• **STORED DATA**
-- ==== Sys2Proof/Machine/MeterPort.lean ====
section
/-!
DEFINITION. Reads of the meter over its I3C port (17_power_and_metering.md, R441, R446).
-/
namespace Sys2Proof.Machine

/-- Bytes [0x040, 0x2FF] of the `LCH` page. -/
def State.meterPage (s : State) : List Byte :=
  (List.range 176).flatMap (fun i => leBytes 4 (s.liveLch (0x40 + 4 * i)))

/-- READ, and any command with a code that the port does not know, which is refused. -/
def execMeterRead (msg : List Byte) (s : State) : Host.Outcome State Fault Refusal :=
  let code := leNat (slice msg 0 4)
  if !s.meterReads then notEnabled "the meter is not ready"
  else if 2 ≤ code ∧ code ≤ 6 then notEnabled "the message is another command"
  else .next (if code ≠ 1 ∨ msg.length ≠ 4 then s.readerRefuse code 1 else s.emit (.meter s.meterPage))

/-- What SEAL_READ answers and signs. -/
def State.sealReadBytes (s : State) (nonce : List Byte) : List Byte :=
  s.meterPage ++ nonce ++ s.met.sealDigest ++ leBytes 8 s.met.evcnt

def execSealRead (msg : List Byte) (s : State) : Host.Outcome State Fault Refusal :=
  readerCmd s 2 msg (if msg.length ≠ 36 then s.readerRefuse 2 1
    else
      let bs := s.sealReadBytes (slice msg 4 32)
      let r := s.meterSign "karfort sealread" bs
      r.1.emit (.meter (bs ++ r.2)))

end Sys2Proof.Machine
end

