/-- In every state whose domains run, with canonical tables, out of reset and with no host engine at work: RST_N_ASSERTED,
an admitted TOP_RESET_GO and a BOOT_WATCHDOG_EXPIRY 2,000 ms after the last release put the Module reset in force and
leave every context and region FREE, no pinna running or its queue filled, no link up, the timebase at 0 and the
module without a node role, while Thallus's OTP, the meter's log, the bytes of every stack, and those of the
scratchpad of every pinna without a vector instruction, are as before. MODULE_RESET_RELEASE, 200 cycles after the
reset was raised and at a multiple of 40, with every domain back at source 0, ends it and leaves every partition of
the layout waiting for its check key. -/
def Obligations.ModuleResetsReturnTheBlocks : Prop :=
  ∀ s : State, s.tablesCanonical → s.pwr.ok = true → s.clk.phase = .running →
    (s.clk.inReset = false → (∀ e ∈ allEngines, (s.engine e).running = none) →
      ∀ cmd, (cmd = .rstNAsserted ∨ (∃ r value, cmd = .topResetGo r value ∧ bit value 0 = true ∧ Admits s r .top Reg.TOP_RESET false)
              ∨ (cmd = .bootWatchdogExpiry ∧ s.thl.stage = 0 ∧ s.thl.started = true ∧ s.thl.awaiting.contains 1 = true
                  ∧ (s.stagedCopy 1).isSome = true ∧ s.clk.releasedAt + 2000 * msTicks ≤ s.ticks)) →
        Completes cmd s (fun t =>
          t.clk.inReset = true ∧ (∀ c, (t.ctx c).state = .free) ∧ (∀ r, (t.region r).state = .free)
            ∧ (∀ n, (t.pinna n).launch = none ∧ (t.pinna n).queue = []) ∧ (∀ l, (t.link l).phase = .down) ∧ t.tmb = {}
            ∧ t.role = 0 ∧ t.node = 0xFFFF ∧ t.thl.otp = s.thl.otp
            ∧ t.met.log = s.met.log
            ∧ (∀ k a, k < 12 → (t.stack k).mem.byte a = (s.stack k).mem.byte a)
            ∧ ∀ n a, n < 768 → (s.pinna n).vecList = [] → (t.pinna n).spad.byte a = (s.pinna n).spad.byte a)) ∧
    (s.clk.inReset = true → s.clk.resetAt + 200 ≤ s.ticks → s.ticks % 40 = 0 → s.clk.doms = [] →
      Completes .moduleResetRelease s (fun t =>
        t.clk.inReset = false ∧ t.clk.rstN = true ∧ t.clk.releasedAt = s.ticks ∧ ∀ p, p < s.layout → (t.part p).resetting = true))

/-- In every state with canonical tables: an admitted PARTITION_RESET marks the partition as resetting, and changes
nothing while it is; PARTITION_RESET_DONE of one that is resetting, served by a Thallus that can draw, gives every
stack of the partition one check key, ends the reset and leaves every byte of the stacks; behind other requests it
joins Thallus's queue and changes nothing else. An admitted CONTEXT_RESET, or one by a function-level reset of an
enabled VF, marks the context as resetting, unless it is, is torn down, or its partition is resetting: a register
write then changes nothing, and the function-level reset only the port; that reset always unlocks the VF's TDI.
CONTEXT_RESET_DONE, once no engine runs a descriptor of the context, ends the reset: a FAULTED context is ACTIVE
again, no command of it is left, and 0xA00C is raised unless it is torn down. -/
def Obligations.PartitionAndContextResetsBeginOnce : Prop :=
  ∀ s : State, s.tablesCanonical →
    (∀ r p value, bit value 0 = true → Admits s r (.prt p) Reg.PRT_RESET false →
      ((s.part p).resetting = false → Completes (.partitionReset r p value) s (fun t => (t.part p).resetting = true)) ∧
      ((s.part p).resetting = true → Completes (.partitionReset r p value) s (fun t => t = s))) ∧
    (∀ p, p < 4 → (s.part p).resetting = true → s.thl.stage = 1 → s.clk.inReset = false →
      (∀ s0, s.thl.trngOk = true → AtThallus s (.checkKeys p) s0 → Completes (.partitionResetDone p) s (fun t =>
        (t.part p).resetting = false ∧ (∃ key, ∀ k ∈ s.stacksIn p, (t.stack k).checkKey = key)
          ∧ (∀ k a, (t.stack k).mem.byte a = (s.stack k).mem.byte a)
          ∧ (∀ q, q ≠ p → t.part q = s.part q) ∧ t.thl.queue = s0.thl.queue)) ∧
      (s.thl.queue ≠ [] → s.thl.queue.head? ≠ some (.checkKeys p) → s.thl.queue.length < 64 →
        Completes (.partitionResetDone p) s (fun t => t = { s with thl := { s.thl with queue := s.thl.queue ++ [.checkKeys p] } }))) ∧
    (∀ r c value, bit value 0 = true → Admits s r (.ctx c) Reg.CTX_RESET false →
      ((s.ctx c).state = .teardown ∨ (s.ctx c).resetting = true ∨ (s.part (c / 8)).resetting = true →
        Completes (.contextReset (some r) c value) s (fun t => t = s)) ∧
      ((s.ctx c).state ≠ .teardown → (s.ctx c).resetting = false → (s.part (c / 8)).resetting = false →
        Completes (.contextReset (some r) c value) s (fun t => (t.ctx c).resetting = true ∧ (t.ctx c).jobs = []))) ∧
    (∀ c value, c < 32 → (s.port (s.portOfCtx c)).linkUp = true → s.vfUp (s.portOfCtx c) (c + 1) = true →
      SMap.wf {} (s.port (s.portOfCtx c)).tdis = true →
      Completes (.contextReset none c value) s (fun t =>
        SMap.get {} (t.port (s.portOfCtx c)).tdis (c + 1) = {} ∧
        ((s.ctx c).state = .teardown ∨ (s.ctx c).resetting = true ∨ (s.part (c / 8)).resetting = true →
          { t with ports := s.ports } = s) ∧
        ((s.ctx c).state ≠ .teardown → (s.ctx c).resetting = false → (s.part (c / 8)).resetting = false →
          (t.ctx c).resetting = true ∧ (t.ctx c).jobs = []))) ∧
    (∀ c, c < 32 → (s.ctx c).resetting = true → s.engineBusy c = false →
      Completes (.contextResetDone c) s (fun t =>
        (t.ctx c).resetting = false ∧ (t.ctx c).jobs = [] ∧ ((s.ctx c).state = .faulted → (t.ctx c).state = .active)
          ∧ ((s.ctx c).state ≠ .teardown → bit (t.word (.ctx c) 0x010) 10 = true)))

• **ABOUT THIS TASK**
Go to the line with "scratchpad of every" in the entries above and repeat every line from there through the line with "def Obligations.ModuleResetsReturnTheBlocks : Prop", exactly and with no other text.

• **TASK RESPONSE**
scratchpad of every pinna without a vector instruction, are as before. MODULE_RESET_RELEASE, 200 cycles after the
reset was raised and at a multiple of 40, with every domain back at source 0, ends it and leaves every partition of
the layout waiting for its check key. -/
def Obligations.ModuleResetsReturnTheBlocks : Prop :=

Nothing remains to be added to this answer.